Его немедленно подобрали и отправили в больницу, решив, что он упал от переутомления. Что сразило Егора в парке, толком никто не знал. Об этом знал только он один, – и то, что он знал, не мог сказать ни докторам, ни даже своим близким друзьям.
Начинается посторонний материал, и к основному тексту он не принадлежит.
/-- The objects of indices 3800 to 38FF. -/
def rows38 : List ObjRow := [
  ⟨O.EX_MAX_ECHOES, [(0, 0)], .u8, .rw, .frame, false, 3, [(1, 3)], 0, 0⟩,
  ⟨O.EX_ECHO_POLICY, [(0, 0)], .enum8, .rw, .frame, false, 0, [(0, 2)], 0, 0⟩,
  ⟨O.EX_MIN_WIDTH, [(0, 0)], .u16, .rw, .frame, false, 0, [(0, 1023)], 0, 0⟩,
  ⟨O.EX_CODE_TOL, [(0, 0)], .u16, .rw, .frame, false, 0x30, [(1, 255)], 0, 0⟩,
  ⟨O.EX_SS_MIN_MATCH, [(0, 0)], .u8, .rw, .frame, false, 4, [(1, 4)], 0, 0⟩,
  ⟨O.EX_NEAR_MM, [(0, 0)], .u16, .rw, .frame, false, 0x3E8, [(0, 65535)], 0, 0⟩,
  ⟨O.EX_RETRO_V, [(0, 0)], .u16, .rw, .frame, false, 0x2000, [(4320, 65535)], 0, 0⟩,
  ⟨O.EX_HIST_EDGE, [(0, 0)], .enum8, .rw, .frame, false, 0, [(0, 2)], 0, 0⟩,
  ⟨O.EX_BIN_K, [(0, 0)], .u8, .rw, .frame, false, 0, [(0, 2), (4, 4)], 0, 0⟩,
  ⟨O.EX_HIST_START, [(0, 0)], .u16, .rw, .frame, false, 0, [(0, 12288)], 0, 0⟩,
  ⟨O.EX_PEAK_MIN, [(0, 0)], .u16, .rw, .frame, false, 6, [(1, 4095)], 0, 0⟩,
  ⟨O.EX_PEAK_K, [(0, 0)], .u16, .rw, .frame, false, 0x50, [(16, 1023)], 0, 0⟩,
  ⟨O.EX_LOWSNR_Z, [(0, 0)], .u16, .rw, .frame, false, 0x80, [(16, 4095)], 0, 0⟩,
  ⟨O.EX_INTERP, [(0, 0)], .enum8, .rw, .frame, false, 0, [(0, 1)], 0, 0⟩,
  ⟨O.EX_SIDELOBE, [(0, 0)], .u16, .rw, .frame, false, 0x80, [(0, 256)], 0, 0⟩,
  ⟨O.EX_WALK_COEF, [(0, 0x3B)], .f32, .rw, .frame, false, 0, [], 0, 0⟩,
  ⟨O.EX_WALK_VMIN, [(0, 3)], .u16, .rw, .frame, false, 0, [(0, 65535)], 0, 0⟩,
  ⟨O.EX_WALK_VMAX, [(0, 3)], .u16, .rw, .frame, false, 0x8000, [(1, 65535)], 0, 0⟩,
  ⟨O.EX_WALK_TREF, [(0, 0)], .s16, .rw, .frame, false, 0xFA, [(-400, 1250)], 0, 0⟩,
  ⟨O.EX_WALK_DTMAX, [(0, 0)], .u16, .rw, .frame, false, 0x258, [(0, 1650)], 0, 0⟩,
  ⟨O.EX_TOT_AMP, [(0, 0xFF)], .u16, .rw, .frame, false, 0, [], 0, 0⟩,
  ⟨O.EX_INT_COEF, [(0, 3)], .f32, .rw, .frame, false, 0, [], 0, 0⟩,
  ⟨O.EX_INT_RCOMP, [(0, 0)], .bool, .rw, .frame, false, 0, [(0, 1)], 0, 0⟩,
  ⟨O.EX_INT_RREF, [(0, 0)], .u16, .rw, .frame, false, 0x64, [(1, 1000)], 0, 0⟩,
  ⟨O.EX_FUSE_DIGI, [(0, 0)], .bool, .rw, .frame, false, 1, [(0, 1)], 0, 0⟩,
  ⟨O.EX_SEND_EMPTY, [(0, 0)], .bool, .rw, .frame, false, 1, [(0, 1)], 0, 0⟩,
  ⟨O.EX_OCC_GAIN, [(0, 3)], .f32, .rw, .frame, false, 0x3E800000, [], 0, 0⟩,
  ⟨O.EX_ECHOES, [(0, 0x1FF)], .u64, .ro, .now, true, 0, [], 0, 0⟩,
  ⟨O.EX_SS_UNMATCHED, [(0, 0x1FF)], .u32, .rc, .now, false, 0, [], 0, 0⟩,
  ⟨O.EX_SS_NARROW, [(0, 0x1FF)], .u32, .rc, .now, false, 0, [], 0, 0⟩,
  ⟨O.EX_WALK_CLAMPS, [(0, 0x1FF)], .u32, .rc, .now, false, 0, [], 0, 0⟩,
  ⟨O.EX_HIST_OUTSIDE, [(0, 0)], .u32, .rc, .now, false, 0, [], 0, 0⟩,
  ⟨O.EX_HIST_SAT, [(0, 0)], .u32, .rc, .now, false, 0, [], 0, 0⟩,
  ⟨O.EX_HIST_STALLS, [(0, 0)], .u32, .rc, .now, false, 0, [], 0, 0⟩,
  ⟨O.EX_SIDELOBES, [(0, 0x1FF)], .u32, .rc, .now, false, 0, [], 0, 0⟩,
  ⟨O.EX_DIGI_FALLBACK, [(0, 0)], .u32, .rc, .now, false, 0, [], 0, 0⟩,
  ⟨O.EX_GROUPS, [(0, 0)], .u32, .ro, .now, true, 0, [], 0, 0⟩,
  ⟨O.EX_HIST_CAP_CH, [(0, 0)], .u16, .rw, .now, false, 0xFFFF, [(0, 511), (65535, 65535)], 0, 0⟩,
  ⟨O.EX_HIST_CAPTURE, [(0, 0)], .dom, .ro, .now, false, 0, [], 0, 0⟩]

/-- The objects of indices 3C00 to 3CFF. -/
def rows3C : List ObjRow := [
  ⟨O.RJ_ADAPT_MODE, [(0, 0)], .enum8, .rw, .frame, false, 2, [(0, 2)], 0, 0⟩,
  ⟨O.RJ_DARK_NS, [(0, 0)], .u8, .rw, .frame, false, 0xC8, [(48, 200)], 4, 0⟩,
  ⟨O.RJ_ADAPT_K, [(0, 2)], .u16, .rw, .frame, false, 0x20, [(0, 1023)], 0, 0⟩,
  ⟨O.RJ_ADAPT_MAX, [(0, 0)], .u16, .rw, .frame, false, 0x190, [(0, 1023)], 0, 0⟩,
  ⟨O.RJ_AMB_ATTACK, [(0, 0)], .u8, .rw, .frame, false, 1, [(0, 7)], 0, 0⟩,
  ⟨O.RJ_AMB_RELEASE, [(0, 0)], .u8, .rw, .frame, false, 4, [(0, 7)], 0, 0⟩,
  ⟨O.RJ_RATE_SHIFT, [(0, 0)], .u8, .rw, .frame, false, 3, [(0, 7)], 0, 0⟩,
  ⟨O.RJ_AMB_HIGH, [(0, 0)], .u32, .rw, .frame, false, 0x4E20, [(1, 5000000)], 0, 0⟩,
  ⟨O.RJ_AMB_CURRENT, [(0, 0x1FF)], .u32, .ro, .now, false, 0, [], 0, 0⟩,
  ⟨O.RJ_RATE_A, [(0, 0x1FF)], .u32, .ro, .now, false, 0, [], 0, 0⟩,
  ⟨O.RJ_RATE_B, [(0, 0x1FF)], .u32, .ro, .now, false, 0, [], 0, 0⟩,
  ⟨O.RJ_RATE_C, [(0, 0x1FF)], .u32, .ro, .now, false, 0, [], 0, 0⟩,
  ⟨O.RJ_DARK_SKIPPED, [(0, 0)], .u32, .rc, .now, false, 0, [], 0, 0⟩,
  ⟨O.RJ_INTF_UNM, [(0, 0)], .u8, .rw, .frame, false, 2, [(1, 15)], 0, 0⟩,
  ⟨O.RJ_INTF_WINDOWS, [(0, 0)], .u32, .rc, .now, false, 0, [], 0, 0⟩,
  ⟨O.RJ_INTF_LAST_FRAME, [(0, 0)], .u32, .ro, .now, false, 0, [], 0, 0⟩,
  ⟨O.RJ_INTF_CLASS2, [(0, 0)], .u32, .rc, .now, false, 0, [], 0, 0⟩,
  ⟨O.RJ_WIN_SHIFT, [(0, 0)], .u8, .rw, .frame, false, 6, [(0, 12)], 0, 0⟩,
  ⟨O.RJ_WIN_LEVEL, [(0, 0x1FF)], .u16, .ro, .now, false, 0, [], 0, 0⟩,
  ⟨O.RJ_WIN_WARN, [(0, 0)], .u16, .rw, .now, false, 0x19A, [(1, 65535)], 0, 0⟩,
  ⟨O.RJ_WIN_DIRTY, [(0, 0)], .u16, .ro, .now, false, 0, [], 0, 0⟩,
  ⟨O.RJ_WIN_DIRTY_MIN, [(0, 0)], .u16, .rw, .now, false, 0x20, [(1, 512)], 0, 0⟩]

/-- The objects of indices 3D00 to 3DFF. -/
def rows3D : List ObjRow := [
  ⟨O.RL_ENABLE, [(0, 0)], .bool, .rws, .now, false, 1, [(0, 1)], 0, 0⟩,
  ⟨O.RL_GEOMETRY, [(0, 0)], .enum8, .rws, .now, false, 0, [(0, 2)], 0, 0⟩,
  ⟨O.RL_STATE, [(0, 0)], .enum8, .ro, .now, false, 0, [(0, 2)], 0, 0⟩,
  ⟨O.RL_RESET, [(0, 0)], .u8, .wo, .frame, false, 0, [(1, 1)], 0, 0⟩,
  ⟨O.RL_GEN, [(0, 0)], .u8, .ro, .now, false, 0, [], 0, 0⟩,
  ⟨O.RL_FRAME, [(0, 0)], .u32, .ro, .now, false, 0, [], 0, 0⟩,
  ⟨O.RL_KEEP_MS, [(0, 0)], .u16, .rw, .now, false, 0xC8, [(0, 10000)], 0, 0⟩,
  ⟨O.RL_BASE, [(0, 0)], .u64, .ro, .now, false, 0, [], 0, 0⟩,
  ⟨O.RL_MAX_AGE, [(0, 0)], .u8, .rw, .frame, false, 8, [(1, 32)], 0, 0⟩,
  ⟨O.RL_MATCH_MM, [(0, 0)], .u16, .rw, .frame, false, 0x96, [(0, 10000)], 0, 0⟩,
  ⟨O.RL_MATCH_AGE_MM, [(0, 0)], .u16, .rw, .frame, false, 0x64, [(0, 5000)], 0, 0⟩,
  ⟨O.RL_EGO_MMPF, [(0, 0)], .s16, .rw, .frame, false, 0, [(-5000, 5000)], 0, 0⟩,
  ⟨O.RL_STABLE_HITS, [(0, 0)], .u8, .rw, .frame, false, 2, [(1, 7)], 0, 0⟩,
  ⟨O.RL_VOL_MAX_MM, [(0, 0)], .u32, .rw, .frame, false, 0x9C40, [(0, 1048575)], 0, 0⟩,
  ⟨O.RL_VOL_MAX_INT, [(0, 0)], .u16, .rw, .frame, false, 0x258, [(0, 4095)], 0, 0⟩,
  ⟨O.RL_VOL_MIN, [(0, 0)], .u8, .rw, .frame, false, 2, [(1, 7)], 0, 0⟩,
  ⟨O.RL_MAP_BASE, [(0, 0)], .u64, .ro, .now, false, 0, [], 0, 0⟩,
  ⟨O.RL_MAP_FRAME, [(0, 0)], .u32, .ro, .now, false, 0, [], 0, 0⟩,
  ⟨O.RL_MAP_COL_SEL, [(0, 0)], .u16, .rw, .now, false, 0, [], 0, 0⟩,
  ⟨O.RL_MAP_COL, [(0, 0)], .dom, .ro, .now, false, 0, [], 0, 0⟩,
  ⟨O.RL_OBS, [(0, 0)], .u64, .ro, .now, true, 0, [], 0, 0⟩,
  ⟨O.RL_LATE, [(0, 0)], .u32, .rc, .now, false, 0, [], 0, 0⟩,
  ⟨O.RL_VOID_CHK, [(0, 0)], .u32, .rc, .now, false, 0, [], 0, 0⟩,
  ⟨O.RL_POISON, [(0, 0)], .u32, .rc, .now, false, 0, [], 0, 0⟩,
  ⟨O.RL_CLASS1, [(0, 0)], .u32, .rc, .now, false, 0, [], 0, 0⟩,
  ⟨O.RL_SWEEP_PASS, [(0, 0)], .u32, .ro, .now, false, 0, [], 0, 0⟩,
  ⟨O.RL_CACHE_ERR, [(0, 0)], .u32, .rc, .now, false, 0, [], 0, 0⟩]

/-- The objects of indices 4000 to 40FF. -/
def rows40 : List ObjRow := [
  ⟨O.DG_POWER, [(0, 0x1F)], .bool, .rw, .now, false, 0, [(0, 1)], 0, 0⟩,
  ⟨O.DG_STATE, [(0, 0x1F)], .enum8, .ro, .now, false, 0, [(0, 3)], 0, 0⟩,
  ⟨O.DG_PAIR_MODE, [(0, 0xF)], .bool, .rws, .shot, false, 0, [(0, 1)], 0, 0⟩,
  ⟨O.DG_OFFSET, [(0, 0x1F)], .s16, .ro, .now, false, 0, [], 0, 0⟩,
  ⟨O.DG_GAIN, [(0, 0x1F)], .u16, .ro, .now, false, 0x8000, [(31130, 34406)], 0, 0⟩,
  ⟨O.DG_SKEW_TRIM, [(0, 0x1F)], .s16, .ro, .now, false, 0, [(-127, 127)], 0, 0⟩,
  ⟨O.DG_PAIR_RES, [(0, 0xF)], .bits32, .ro, .now, false, 0, [], 0, 0⟩,
  ⟨O.DG_CLIP, [(0, 0x1F)], .u32, .rc, .now, false, 0, [], 0, 0⟩]

/-- The objects of indices 4100 to 41FF. -/
def rows41 : List ObjRow := [
  ⟨O.FILT_DECIM, [(0, 0x1F)], .enum8, .rws, .shot, false, 0, [(0, 3)], 0, 0⟩,
  ⟨O.FILT_DELAY, [(0, 0x1F)], .u16, .rws, .shot, false, 0, [(0, 4095)], 0, 0⟩,
  ⟨O.FILT_STATE, [(0, 0x1F)], .enum8, .ro, .now, false, 3, [(0, 3)], 0, 0⟩,
  ⟨O.FILT_BANK, [(0, 0x1F)], .u8, .ro, .now, false, 0, [], 0, 0⟩,
  ⟨O.FILT_SWAP_REQ, [(0, 0x1F)], .u8, .rw, .now, false, 0xFF, [(0, 1)], 0, 0⟩,
  ⟨O.FILT_XFADE_LEN, [(0, 0x1F)], .u16, .rw, .now, false, 0x40, [(0, 1023)], 0, 0⟩,
  ⟨O.FILT_SWAP_COALESCED, [(0, 0x1F)], .u32, .rc, .now, false, 0, [], 0, 0⟩,
  ⟨O.FILT_SAT, [(0, 0x1F)], .u32, .rc, .now, false, 0, [], 0, 0⟩,
  ⟨O.FILT_SYNC, [(0, 0)], .bits32, .wo, .now, false, 0, [], 0, 0⟩,
  ⟨O.FILT_SYNC_SRC, [(0, 0)], .enum8, .rw, .now, false, 0, [(0, 2)], 0, 0⟩,
  ⟨O.FILT_SYNCS, [(0, 0x1F)], .u32, .rc, .now, false, 0, [], 0, 0⟩,
  ⟨O.FILT_COEF, [(0, 0x7FF)], .q15, .rw, .now, false, 0, [], 0, 0⟩]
Это он мог бы, пожалуй, раскрыть перед Кириллом Ждаркиным, но и Кириллу сказать об этом было не только страшно, но и стыдно.
Так, с тоской на сердце, с мучительными думами, он пролежал всю ночь в палате, а утром не выдержал, попросил, чтоб к нему пригласили Кирилла Ждаркина. Кирилла в горкоме уже не было, и Егор Куваев сказал, обращаясь к сиделке:
– Тогда этого позовите, Павла Якунина. Ну, героя.
Павел пришел к нему только под вечер и, остановившись перед кроватью, спросил:
– Что с тобой, Егор Иванович?
– Струна лопнула, – ответил Куваев и закатил глаза, затем заговорил медленно, с расстановкой, боясь, как бы чем не обидеть Павла: – Слушай меня, Паша. Один я. Детей у меня нет. Жена? Жен было много, да все не уживались со мной. Вот я один… как оторванный собачий хвост.
– Зачем же один? Тебя вся площадка знает. Полсотни тысяч человек. А ты – «один».
– Да. Это так, – сказал Егор. – Но вот если бы были у меня дети, всех за тебя бы променял.
– Это зачем же?
– Ты того, не груби… а душу мою пойми.
– Эко вы, старики, любите о душе болтать. И отец мой – вот такой же. Детей бы он своих за меня променял. Да что они, дети-то твои, – сапоги, что ль: хочу – сменяю, хочу – сам истаскаю.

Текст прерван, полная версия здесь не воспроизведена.